The soldiers were identified as Spec. Mark Gutting, 25, of Grand Rapids, Mich., and Spec. Keith Pearson, 25, of Tavares, Fla., both of the 977th Military Police Company from Ft. Riley, Kan., and Sgt. Ronald Richerson, 24, of Portage, Ind., of the 300th Military Police Company from Ft. Leonard Wood, Mo. Also killed was Sgt. Christopher Hilgert, 27, of Bloomington, Ind., also from Ft. Riley.

The attack was the third ambush of U.N. forces since Wednesday. After past assaults, U.N. forces have launched airborne attacks on suspected Aidid strongholds in southern Mogadishu.

U.N. sources said commanders in Somalia are now working out a detailed plan of action that would include a buildup of ground forces in southern Mogadishu.

But in an indication that Washington does not plan any major unilateral retaliation, the President emphasized that the Administration is consulting with the United Nations. "We'll proceed through the U.N., as our troops are there as part of the U.N.," he said.

Clinton also implied that the United States is not reconsidering its participation in the Somalia effort. "I still believe the United Nations mission was well-conceived and properly undertaken," he said.

But the attack elicited criticism of American policy from the Republican congressional leadership, which called on the Administration to reassess the U.S. role in Somalia. Senate Minority Leader Bob Dole (R-Kan.) said Sunday that the operation had "gotten away from our original mission" of humanitarian assistance, adding that the time "may be close" to withdraw American troops.

"We (in Congress) won't be in session for 30 days, but I'll bet there'll be some pressure on the President to do just that," Dole said on NBC's "Meet the Press."

Others called for increased action rather than withdrawal. House Speaker Thomas S. Foley (D-Wash.) said U.N. troops should move faster to capture Aidid.

"We shouldn't allow this cat-and-mouse game to go on in which Americans take casualties and Aidid escapes capture," Foley said on CNN's "Newsmaker Sunday."

Aidid has been on the run since shortly after the June 5 massacre of 24 Pakistani U.N. troops, allegedly by his men.

Despite a $25,000 reward for his capture, Aidid has evaded well-armed U.N. troops deployed in the impoverished nation. Troops from the United States, Europe, Asia and other African countries are now as preoccupied with maintaining law and order and dealing with clan fighting as with securing aid.

The U.N. Command, which took charge from the U.S.-led mission in May, condemned the attack Sunday as a "cowardly act" and pledged that it would not weaken the U.N. mission.

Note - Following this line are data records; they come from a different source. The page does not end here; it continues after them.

/-- When no header stands in the rejected bytes, they are header-free garbage before the next frame. -/
theorem exec_feed_rejected_frame (h : RejectedAs s.cfg reason body) (hw : s.cfg.wf = true)
    (hb : s.cfg.hdr ∉ s.buf) (hbody : s.cfg.hdr ∉ body) (hq : q.length ≤ s.cfg.maxLen)
    (hfit : s.buf.length + (body.length + 1) + (5 + q.length) ≤ s.cfg.cap) :
    exec (.feed (s.cfg.hdr :: body ++ frameBytes s.cfg d q)) s =
      .next ((s.setBuf []).deliver none (reportCorruption s.cfg reason ++ [.frame d q])) := by
  refine exec_feed_of_loopRun ?_ ((h _ _ _ (loopRun_frameBytes hw hbody hq)).discard hb)
  rw [List.length_append, List.length_cons, frameBytes_length]
  omega

/-- A change that spares the length byte leaves the fields of the frame where they were. -/
theorem exists_fields_of_set {i : Nat} (hi : i ≠ 1) :
    ∃ c' p' cs', (c :: L :: p ++ [cs]).set i x = c' :: L :: p' ++ [cs'] ∧ p'.length = p.length := by
  match i with
  | 0 => exact ⟨x, p, cs, rfl, rfl⟩
  | 1 => exact absurd rfl hi
  | i + 2 =>
    have hlen : ((p ++ [cs]).set i x).length = p.length + 1 := by
      rw [List.length_set, List.length_append, List.length_singleton]
    obtain hnil | ⟨p', cs', hset⟩ := List.eq_nil_or_concat ((p ++ [cs]).set i x)
    · rw [hnil] at hlen
      cases hlen
    · rw [hset, List.length_concat] at hlen
      refine ⟨c, p', cs', ?_, Nat.succ.inj hlen⟩
      rw [List.concat_eq_append] at hset
      exact congrArg (c :: L :: ·) hset

/-- 40_checksum.md R67: one changed byte other than the length is rejected by the checksum. -/
theorem rejectedAs_checksum_of_set {i : Nat} (hL : L.toNat ≤ cfg.maxLen) (hp : p.length = L.toNat)
    (hi : i < (c :: L :: p ++ [checksum c L p]).length) (hi1 : i ≠ 1)
    (hx : (c :: L :: p ++ [checksum c L p])[i]? ≠ some x) :
    RejectedAs cfg .checksum ((c :: L :: p ++ [checksum c L p]).set i x ++ [cfg.tl]) := by
  have hsum := sumBytes_set_mod_ne hi hx
  rw [sumBytes_append_checksum] at hsum
  obtain ⟨c', p', cs', hset, hp'⟩ := exists_fields_of_set (c := c) (L := L) (p := p) (cs := checksum c L p) (x := x) hi1
  rw [hset] at hsum ⊢
  exact rejectedAs_checksum hL (hp'.trans hp) fun hc => hsum (checksum_eq_iff.1 hc)

end Rejected

/-- Settles O43: the changed byte moves the sum away from 0, so the checksum rejects the frame. -/
theorem changedByteIsRejected : Obligations.ChangedByteIsRejected := by
  intro c d x p q i s hw hb hp hq L body hi hi1 hx hfit
  obtain ⟨hmax, -⟩ := Cfg.wf_iff.1 hw
  have hL : L.toNat = p.length := lengthByte_toNat (hp.trans hmax)
  have hrej : RejectedAs s.cfg .checksum (body.set i x ++ [s.cfg.tl]) :=
    rejectedAs_checksum_of_set (hL.trans_le hp) hL.symm hi hi1 hx
  have hlen : (body.set i x ++ [s.cfg.tl]).length = p.length + 4 := by
    rw [List.length_append, List.length_set, length_checkedBytes, List.length_singleton]
  have hroom : s.buf.length + ((body.set i x ++ [s.cfg.tl]).length + 1) + (5 + q.length) ≤ s.cfg.cap := by omega
  exact ⟨exec_feed_rejected hrej hb ((Nat.le_add_right _ _).trans hroom),
    fun hbody => exec_feed_rejected_frame hrej hw hb hbody hq hroom⟩

/-- Settles O44: the tail test comes before the checksum test, and rejects the frame. -/
theorem changedTailIsRejected : Obligations.ChangedTailIsRejected := by
  intro c d x p q s hw hb hp hq hx L body hfit
  obtain ⟨hmax, -⟩ := Cfg.wf_iff.1 hw
  have hL : L.toNat = p.length := lengthByte_toNat (hp.trans hmax)
  have hrej : RejectedAs s.cfg .tail (body ++ [x]) := rejectedAs_tail (hL.trans_le hp) hL.symm hx
  have hlen : (body ++ [x]).length = p.length + 4 := by
    rw [List.length_append, length_checkedBytes, List.length_singleton]
  have hroom : s.buf.length + ((body ++ [x]).length + 1) + (5 + q.length) ≤ s.cfg.cap := by omega
  exact ⟨exec_feed_rejected hrej hb ((Nat.le_add_right _ _).trans hroom),
    fun hbody => exec_feed_rejected_frame hrej hw hb hbody hq hroom⟩

/-! ## `DISCARD` (41_stream_decoder.md R81) -/

/-- Settles O23: each of the three events issues a `DISCARD` first; a creation opens a session, the ends leave none. -/
theorem discardEmptiesBuffer : Obligations.DiscardEmptiesBuffer := by
  refine ⟨fun s => ⟨rfl, exec_discard s⟩, fun live e es he => ?_⟩
  simp only [List.mem_cons, List.not_mem_nil, or_false] at he
  obtain rfl | rfl | rfl := he
  · exact ⟨false, by rw [readerOps]⟩
  · exact ⟨false, by rw [readerOps]⟩
  · exact ⟨true, by rw [readerOps]⟩

end Sys2Proof.Machine

/-! # Proofs of the family 42_frame_encoder: the frame or the error, the raw bytes, frames beyond `MAX_LEN` -/

namespace Sys2Proof.Machine

/-- 41_stream_decoder.md R75: the length test comes first, so a length byte beyond `MAX_LEN` rejects whatever stands
behind it. -/
theorem rejectedAs_length {cfg : Cfg} {c L : Byte} {body : List Byte} (hL : cfg.maxLen < L.toNat) :
    RejectedAs cfg .length (c :: L :: body) :=
  fun _ _ _ h => LoopRun.dDrop hL h

theorem exists_frameBytes_eq_header_cons (cfg : Cfg) (c : Byte) (p : List Byte) :
    ∃ rest, frameBytes cfg c p = cfg.hdr :: c :: lengthByte p :: rest :=
  ⟨_, rfl⟩

/-- Settles O19: the length byte of the encoder's frame is `len(p)`, beyond `MAX_LEN`, so the frame is rejected at
its length. -/
theorem frameBeyondMaxLenIsRejected : Obligations.FrameBeyondMaxLenIsRejected := by
  intro c p s hmax hp hb hfit
  obtain ⟨rest, hF⟩ := exists_frameBytes_eq_header_cons s.cfg c p
  have hrej : RejectedAs s.cfg .length (c :: lengthByte p :: rest) :=
    rejectedAs_length (hmax.trans_eq (lengthByte_toNat hp).symm)
  rw [← frameBytes_length s.cfg c p, hF] at hfit
  obtain ⟨t, tr, hfeed, hevents, hrun⟩ := exec_feed_rejected hrej hb hfit
  exact ⟨_, _, tr, t, exec_encode_frame s hp, hF ▸ hfeed, hF, hevents, hrun⟩

/-- Settles O15: the length byte holds `len(p)` up to 255, and the two branches of `ENCODE` deliver the frame or the
error and nothing else. -/
theorem encodeReturnsFrameOrError : Obligations.EncodeReturnsFrameOrError := by
  refine fun c p s => ⟨rfl, fun hp => ?frame, fun hp => exec_encode_tooLarge s hp⟩
  case frame => exact ⟨lengthByte p, lengthByte_toNat hp, exec_encode_frame s hp, frameBytes_length s.cfg c p⟩

/-- Settles O16: the output delivered is the error with an empty trace, which adds nothing to any event port. -/
theorem tooLargePayloadReachesNoTransport : Obligations.TooLargePayloadReachesNoTransport := by
  intro c p s hp
  refine ⟨_, exec_encode_tooLarge s hp, ?events, ?txPort, State.resultPort_deliver _ _ _⟩
  case events => rw [State.events_deliver, List.append_nil]
  case txPort => rw [State.txPort_deliver, List.filterMap_nil, List.append_nil]

/-- Settles O17: `ENCODE_RAW` delivers its bytes as its one event, with no test of their length. -/
theorem encodeRawReturnsItsBytes : Obligations.EncodeRawReturnsItsBytes :=
  fun r s => ⟨rfl, exec_encodeRaw r s⟩

end Sys2Proof.Machine

/-! # Proofs of the family 60_exceptions: which errors are reported and when, logging, the idle block -/

namespace Sys2Proof.Machine

/-! ## The errors of the loop and of `FEED` (60_exceptions.md R99) -/

section Errors

variable {cfg : Cfg} {b b' chunk : List Byte} {tr : List Event} {e : ErrorInfo}

theorem eq_frameCorruption_of_mem_reportCorruption {reason : Reason} (h : .err e ∈ reportCorruption cfg reason) :
    e = .frameCorruption reason := by
  unfold reportCorruption at h
  split at h
  · exact Event.err.inj (List.mem_singleton.1 h)
  · cases h

/-- The only labels of the loop that report an error are the three that drop a header. -/
theorem LoopRun.eq_frameCorruption_of_mem (h : LoopRun cfg b tr b') (he : .err e ∈ tr) :
    ∃ reason, e = .frameCorruption reason := by
  induction h with
  | aTrim | aStop | cStop | eStop => cases he
  | bDiscard _ _ _ ih => exact ih he
  | dDrop _ _ ih | gDrop _ _ _ _ ih | hDrop _ _ _ _ ih =>
    obtain he | he := List.mem_append.1 he
    · exact ⟨_, eq_frameCorruption_of_mem_reportCorruption he⟩
    · exact ih he
  | iEmit _ _ _ ih => exact ih (List.mem_of_ne_of_mem Event.noConfusion he)

theorem LoopRun.noOverflow (h : LoopRun cfg b tr b') : NoOverflow tr := by
  intro n hn
  obtain ⟨reason, hreason⟩ := h.eq_frameCorruption_of_mem hn
  cases hreason

theorem feedBuffer_err_cases (he : .err e ∈ (feedBuffer cfg b chunk).2) :
    (∃ reason, e = .frameCorruption reason) ∨ ∃ n, e = .bufferOverflow n := by
  obtain ⟨_, pre, tr, -, hrun, htr, hpre⟩ := feedBuffer_loopRun cfg b chunk
  rw [htr] at he
  obtain he | he := List.mem_append.1 he
  · obtain rfl | ⟨n, rfl⟩ := hpre
    · cases he
    · exact .inr ⟨n, Event.err.inj (List.mem_singleton.1 he)⟩
  · exact .inl (hrun.eq_frameCorruption_of_mem he)

end Errors

/-- Settles O28: only step 1 reports an overflow, since the loop that follows reports nothing but corruption. -/
theorem overflowIsReportedOnceAndFirst : Obligations.OverflowIsReportedOnceAndFirst := by
  intro chunk s
  refine ⟨_, _, exec_feed chunk s, State.events_deliver _ _ _, fun hfit => ?fits, fun hover => ?overflows⟩
  case fits => exact (feedBuffer_fits_loopRun hfit).noOverflow
  case overflows =>
    obtain ⟨tr, htr, hrun⟩ := feedBuffer_overflows_loopRun hover
    exact ⟨tr, htr, hrun.noOverflow⟩

/-- Settles O50: the errors of a `FEED` are those of step 1 and of the loop; the other operations put no error in
their traces, and of them only `ENCODE` returns one. -/
theorem errorsOfEachOperation : Obligations.ErrorsOfEachOperation := by
  intro i s
  cases i with
  | checksum c L p => exact ⟨_, _, _, exec_checksum c L p s, rfl, by simp, by simp⟩
  | encode c p =>
    by_cases hp : p.length ≤ 255
    · exact ⟨_, _, _, exec_encode_frame s hp, rfl, by simp, by simp⟩
    · refine ⟨_, _, _, exec_encode_tooLarge s (not_le.1 hp), rfl, by simp, fun e he => ⟨c, p, rfl, ?_⟩⟩
      exact (Result.error.inj (Option.some.inj he)).symm
  | encodeRaw r => exact ⟨_, _, _, exec_encodeRaw r s, rfl, by simp, by simp⟩
  | feed chunk =>
    exact ⟨_, _, _, exec_feed chunk s, rfl, fun e he => ⟨⟨chunk, rfl⟩, feedBuffer_err_cases he⟩, by simp⟩
  | discard => exact ⟨_, _, _, exec_discard s, rfl, by simp, by simp⟩

/-! ## Logging changes the report alone (60_exceptions.md R100) -/

/-- The configuration with `LOG_CORRUPTION` off. -/
def withoutLog (cfg : Cfg) : Cfg := { cfg with logCorruption := false }

/-- A trace less its `FrameCorruption` events. -/
def withoutCorruption (tr : List Event) : List Event := tr.filter fun e => !e.isCorruption

section Logging

variable {cfg : Cfg} {b b' : List Byte} {tr : List Event}

theorem withoutCorruption_reportCorruption_append (reason : Reason) (tr : List Event) :
    withoutCorruption (reportCorruption cfg reason ++ tr) = withoutCorruption tr := by
  unfold reportCorruption
  split <;> rfl

/-- The tests of the loop read no `LOG_CORRUPTION`: a run without it takes the same labels and loses its reports. -/
theorem LoopRun.withoutLog (h : LoopRun cfg b tr b') :
    LoopRun (withoutLog cfg) b (withoutCorruption tr) b' := by
  induction h with
  | aTrim hn hb => exact .aTrim hn hb
  | aStop hn hb => exact .aStop hn hb
  | bDiscard hg hne _ ih => exact .bDiscard hg hne ih
  | cStop hb => exact .cStop hb
  | dDrop hL _ ih => rw [withoutCorruption_reportCorruption_append]; exact .dDrop hL ih
  | eStop hL hb => exact .eStop hL hb
  | gDrop hL hp ht _ ih => rw [withoutCorruption_reportCorruption_append]; exact .gDrop hL hp ht ih
  | hDrop hL hp hc _ ih => rw [withoutCorruption_reportCorruption_append]; exact .hDrop hL hp hc ih
  | iEmit hL hp _ ih => exact .iEmit hL hp ih

theorem scanAll_withoutLog (cfg : Cfg) (b : Memory) :
    scanAll (withoutLog cfg) b = ((scanAll cfg b).1, withoutCorruption (scanAll cfg b).2) :=
  (loopRun_scanAll b).withoutLog.scanAll_eq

American troops are not being singled out for attack, U.N. officials told the Associated Press. But two U.S. troops were injured Thursday, again in a land mine blast when another convoy was attacked northwest of the capital. The night before, a U.S. soldier was hurt when six mortar rounds were fired into the U.S. Embassy compound in Mogadishu.

The deaths Sunday bring to eight the total number of Americans killed in Somalia since U.S. troops were sent there in December by former President George Bush. A total of 39 peacekeepers have been killed since early June.

After Somali snipers opened fire on the convoy Sunday, U.S. helicopter gunships were called in, along with American, Egyptian and Pakistani reinforcements who sealed off Mogadishu's Medina suburb. Extra troops were deployed in key sections of south Mogadishu.